Saved entries:
/-- RESET_DONE (R427, R432). A channel of a reset die or module whose retraining reports it degraded is retired (R315). -/
def resetDone (s : State) (dom idx mt : Nat) (degraded : List Nat) : State :=
  match s.ctrl.resets.find? (fun r => decide (r.dom = dom ∧ r.idx = idx)) with
  | none => s
  | some r =>
    if s.ctrl.alert ∨ r.start + resetTimer dom < max s.mtime mt then s
    else
    let worn := degraded.filter (fun ch => decide ((dom = 2 ∧ ch / 64 = idx) ∨ (dom = 4 ∧ ch < s.order.chans)))
    if r.cause = byPowerUp then
      worn.foldl State.startRetire { s with mtime := 0, ctrl := { s.ctrl with resets := [], hbAt := 0, recAt := 0 } }
    else
      let t := s.at mt
      let t : State := { t with ctrl := { t.ctrl with resets := t.ctrl.resets.filter (fun x => !decide (x.dom = dom ∧ x.idx = idx)) } }
      let t := t.rstEvent 3 dom r.cause idx 0xFFFFFFFF ((t.mtime - r.start) / 1000) 0
      let t := t.unitBack dom idx
      let t := worn.foldl State.startRetire t
      (r.pkts.foldl (fun t p => t.finish p.1 p.2 none) t).settle

end Sys2Proof.Machine
end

YOUR INSTRUCTIONS: A full, exact copy of the entries is the required answer.

RESULT BELOW:
/-- RESET_DONE (R427, R432). A channel of a reset die or module whose retraining reports it degraded is retired (R315). -/
def resetDone (s : State) (dom idx mt : Nat) (degraded : List Nat) : State :=
  match s.ctrl.resets.find? (fun r => decide (r.dom = dom ∧ r.idx = idx)) with
  | none => s
  | some r =>
    if s.ctrl.alert ∨ r.start + resetTimer dom < max s.mtime mt then s
    else
    let worn := degraded.filter (fun ch => decide ((dom = 2 ∧ ch / 64 = idx) ∨ (dom = 4 ∧ ch < s.order.chans)))
    if r.cause = byPowerUp then
      worn.foldl State.startRetire { s with mtime := 0, ctrl := { s.ctrl with resets := [], hbAt := 0, recAt := 0 } }
    else
      let t := s.at mt
      let t : State := { t with ctrl := { t.ctrl with resets := t.ctrl.resets.filter (fun x => !decide (x.dom = dom ∧ x.idx = idx)) } }
      let t := t.rstEvent 3 dom r.cause idx 0xFFFFFFFF ((t.mtime - r.start) / 1000) 0
      let t := t.unitBack dom idx
      let t := worn.foldl State.startRetire t
      (r.pkts.foldl (fun t p => t.finish p.1 p.2 none) t).settle

end Sys2Proof.Machine
end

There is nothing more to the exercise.